EXERCISE OBJECTIVE
Every record must be copied exactly, from first line to last.

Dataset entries
/-- The machine. -/
structure State where
  bar     : Regs
  /-- Host link: short-reach (R256). -/
  shortReach : Bool
  dev     : BitVec 12
  /-- Ports up, and consecutive failures of each: the first is of the flit, the others of its replays (R284). -/
  ports   : BitVec 16
  failedReplays : List Nat
  /-- Paths that TRAIN found: peer, local port and length (R285). -/
  paths   : List (Nat × Nat × Nat)
  /-- Reachable peers and the local port of each (R285). -/
  routes  : List (Nat × Nat)
  /-- The firmware image in the boot processor's RAM (R264). -/
  image   : List Byte
  imageHash : BitVec 256
  recordHash : BitVec 256
  /-- Placement class of each die, and the quads self-test failed (R266). -/
  classes : List Nat
  failedQuads : List (BitVec 68)
  mem     : Memory
  hostMem : Memory
  spMem   : Memory
  tbMem   : Memory
  planeMem : Memory
  /-- Latched formats: plane 2·quad + p and its format (R192). -/
  latched : List (Nat × FmtCode)
  /-- Check values that sectors (pa / 64) carry where they are not the CRC of the stored bytes, and poisoned sectors
(R233, R234). -/
  checks  : List (Nat × Nat)
  poison  : List Nat
  /-- 4 KiB pages in host bias (R260). -/
  hostBias : List Nat
  /-- A bias command that waits for its pages (R261). -/
  biasCmd : Option DWord
  hostLines : List (Nat × HostLine)
  /-- Lines the home has snooped and whose answer is awaited; true: BISnpInv. -/
  snoops  : List (Nat × Bool)
  /-- Host lines held by die-0 slices (R255), and fills awaited. -/
  cxlLines : List (Nat × L1)
  /-- L1 states by core and sector key; 1024 + d is the proxy slice of die d, which acts as one L1 (R219). -/
  l1      : List (Nat × Nat × L1)
  /-- The homes' directories: cores of the home's die, and proxies (R216). -/
  dir     : List DirEntry
  /-- The proxies' directories, by die: cores of that die (R219). -/
  proxyDir : List (Nat × DirEntry)
  fills   : List FillEntry
  gated   : List Nat
  records : List RegionRec
  /-- Last toucher of a sector: launch, sector key, block (R230). -/
  touched : List (Nat × Nat × Nat)
  /-- Dies whose detector table stayed full and has not drained below half (R231). -/
  detectorFull : List Nat
  /-- The quads' TLBs, and the cores' L1 TLBs (R224). -/
  tlb     : List TlbEntry
  l1tlb   : List (Nat × TlbEntry)
  /-- Context-table entries as the walks read them, until an invalidation of the ASID completes (R269). -/
  ctxSeen : List (Nat × List Byte)
  /-- Accesses that a running invalidation waits for (R224). -/
  tlbBusy : List Nat
  /-- The running invalidations: ASID, first address and bytes (R224, R258). -/
  tlbInv  : List (Nat × Nat × Nat)
  faults  : List FaultRec
  /-- Fault records opened since bring-up, by die (R225). -/
  faultCount : List Nat
  errors  : List ErrRec
  msix    : List Nat
  /-- Fault records of parked fibres sent to the host (R162). -/
  hostFaults : List (List Byte)
  bindings : List Binding
  plazas  : List Plaza
  wsLines : List WsLine
  awayPlazas : List AwayPlaza
  /-- Fabric clock in nanoseconds (R293). -/
  fabricClock : Nat
  graphs  : List Graph
  /-- GRAPHREG writes that wait for the host's copies of their objects (R260, R275). -/
  graphRegs : List DWord
  replays : List Replay
  /-- Kicks waiting for a running replay: graph and patch (R276). -/
  kicks   : List DWord
  /-- Kicks that have ended without a replay, whose completion record is still to be written: the graph object and the code
  (R275, R276). -/
  kickEnds : List (Nat × Nat)
  launches : List Launch
  blocks  : List Block
  xcache  : List XBody
  mx      : List MxEntry
  heldArrivals : List HeldArrival
  /-- Set objects with a saturation recorded for their next phase (R66). -/
  satNext : List Loc
  /-- Waits of peers' fibres for a phase of an object of this device (R148, R287). -/
  peerWaits : List (PeerFibre × Loc × Word)
  copies  : List Copy
  accs    : List Access
  roundabout : List RaEntry
  windows : List Window
  batches : List Batch
  fibres  : List Fibre
  nextId  : Nat
  /-- Free values taken so far (the model's own: DESIGN CHOICE, log 3). -/
  freeCount : Nat
  /-- Bytes answered to the host and to peers, oldest first (R260, R287). -/
  replies : List (List Byte)
  /-- The turns to come (the model's own: DESIGN CHOICE, log 1). -/
  agenda  : List Turn
  /-- The fibre whose instruction executes (the model's own: DESIGN CHOICE, log 1). -/
  cur     : Nat
  /-- A fibre that has stayed ready for 65,536 cycles: it issues next, whatever its level (R95). -/
  starved : Option Nat
  /-- Member sets of plazas whose coordinator is a peer, with the handle (R295). -/
  away    : List (Loc × DWord)
  deriving DecidableEq, Repr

REPLY TO THE TASK
/-- The machine. -/
structure State where
  bar     : Regs
  /-- Host link: short-reach (R256). -/
  shortReach : Bool
  dev     : BitVec 12
  /-- Ports up, and consecutive failures of each: the first is of the flit, the others of its replays (R284). -/
  ports   : BitVec 16
  failedReplays : List Nat
  /-- Paths that TRAIN found: peer, local port and length (R285). -/
  paths   : List (Nat × Nat × Nat)
  /-- Reachable peers and the local port of each (R285). -/
  routes  : List (Nat × Nat)
  /-- The firmware image in the boot processor's RAM (R264). -/
  image   : List Byte
  imageHash : BitVec 256
  recordHash : BitVec 256
  /-- Placement class of each die, and the quads self-test failed (R266). -/
  classes : List Nat
  failedQuads : List (BitVec 68)
  mem     : Memory
  hostMem : Memory
  spMem   : Memory
  tbMem   : Memory
  planeMem : Memory
  /-- Latched formats: plane 2·quad + p and its format (R192). -/
  latched : List (Nat × FmtCode)
  /-- Check values that sectors (pa / 64) carry where they are not the CRC of the stored bytes, and poisoned sectors
(R233, R234). -/
  checks  : List (Nat × Nat)
  poison  : List Nat
  /-- 4 KiB pages in host bias (R260). -/
  hostBias : List Nat
  /-- A bias command that waits for its pages (R261). -/
  biasCmd : Option DWord
  hostLines : List (Nat × HostLine)
  /-- Lines the home has snooped and whose answer is awaited; true: BISnpInv. -/
  snoops  : List (Nat × Bool)
  /-- Host lines held by die-0 slices (R255), and fills awaited. -/
  cxlLines : List (Nat × L1)
  /-- L1 states by core and sector key; 1024 + d is the proxy slice of die d, which acts as one L1 (R219). -/
  l1      : List (Nat × Nat × L1)
  /-- The homes' directories: cores of the home's die, and proxies (R216). -/
  dir     : List DirEntry
  /-- The proxies' directories, by die: cores of that die (R219). -/
  proxyDir : List (Nat × DirEntry)
  fills   : List FillEntry
  gated   : List Nat
  records : List RegionRec
  /-- Last toucher of a sector: launch, sector key, block (R230). -/
  touched : List (Nat × Nat × Nat)
  /-- Dies whose detector table stayed full and has not drained below half (R231). -/
  detectorFull : List Nat
  /-- The quads' TLBs, and the cores' L1 TLBs (R224). -/
  tlb     : List TlbEntry
  l1tlb   : List (Nat × TlbEntry)
  /-- Context-table entries as the walks read them, until an invalidation of the ASID completes (R269). -/
  ctxSeen : List (Nat × List Byte)
  /-- Accesses that a running invalidation waits for (R224). -/
  tlbBusy : List Nat
  /-- The running invalidations: ASID, first address and bytes (R224, R258). -/
  tlbInv  : List (Nat × Nat × Nat)
  faults  : List FaultRec
  /-- Fault records opened since bring-up, by die (R225). -/
  faultCount : List Nat
  errors  : List ErrRec
  msix    : List Nat
  /-- Fault records of parked fibres sent to the host (R162). -/
  hostFaults : List (List Byte)
  bindings : List Binding
  plazas  : List Plaza
  wsLines : List WsLine
  awayPlazas : List AwayPlaza
  /-- Fabric clock in nanoseconds (R293). -/
  fabricClock : Nat
  graphs  : List Graph
  /-- GRAPHREG writes that wait for the host's copies of their objects (R260, R275). -/
  graphRegs : List DWord
  replays : List Replay
  /-- Kicks waiting for a running replay: graph and patch (R276). -/
  kicks   : List DWord
  /-- Kicks that have ended without a replay, whose completion record is still to be written: the graph object and the code
  (R275, R276). -/
  kickEnds : List (Nat × Nat)
  launches : List Launch
  blocks  : List Block
  xcache  : List XBody
  mx      : List MxEntry
  heldArrivals : List HeldArrival
  /-- Set objects with a saturation recorded for their next phase (R66). -/
  satNext : List Loc
  /-- Waits of peers' fibres for a phase of an object of this device (R148, R287). -/
  peerWaits : List (PeerFibre × Loc × Word)
  copies  : List Copy
  accs    : List Access
  roundabout : List RaEntry
  windows : List Window
  batches : List Batch
  fibres  : List Fibre
  nextId  : Nat
  /-- Free values taken so far (the model's own: DESIGN CHOICE, log 3). -/
  freeCount : Nat
  /-- Bytes answered to the host and to peers, oldest first (R260, R287). -/
  replies : List (List Byte)
  /-- The turns to come (the model's own: DESIGN CHOICE, log 1). -/
  agenda  : List Turn
  /-- The fibre whose instruction executes (the model's own: DESIGN CHOICE, log 1). -/
  cur     : Nat
  /-- A fibre that has stayed ready for 65,536 cycles: it issues next, whatever its level (R95). -/
  starved : Option Nat
  /-- Member sets of plazas whose coordinator is a peer, with the handle (R295). -/
  away    : List (Loc × DWord)
  deriving DecidableEq, Repr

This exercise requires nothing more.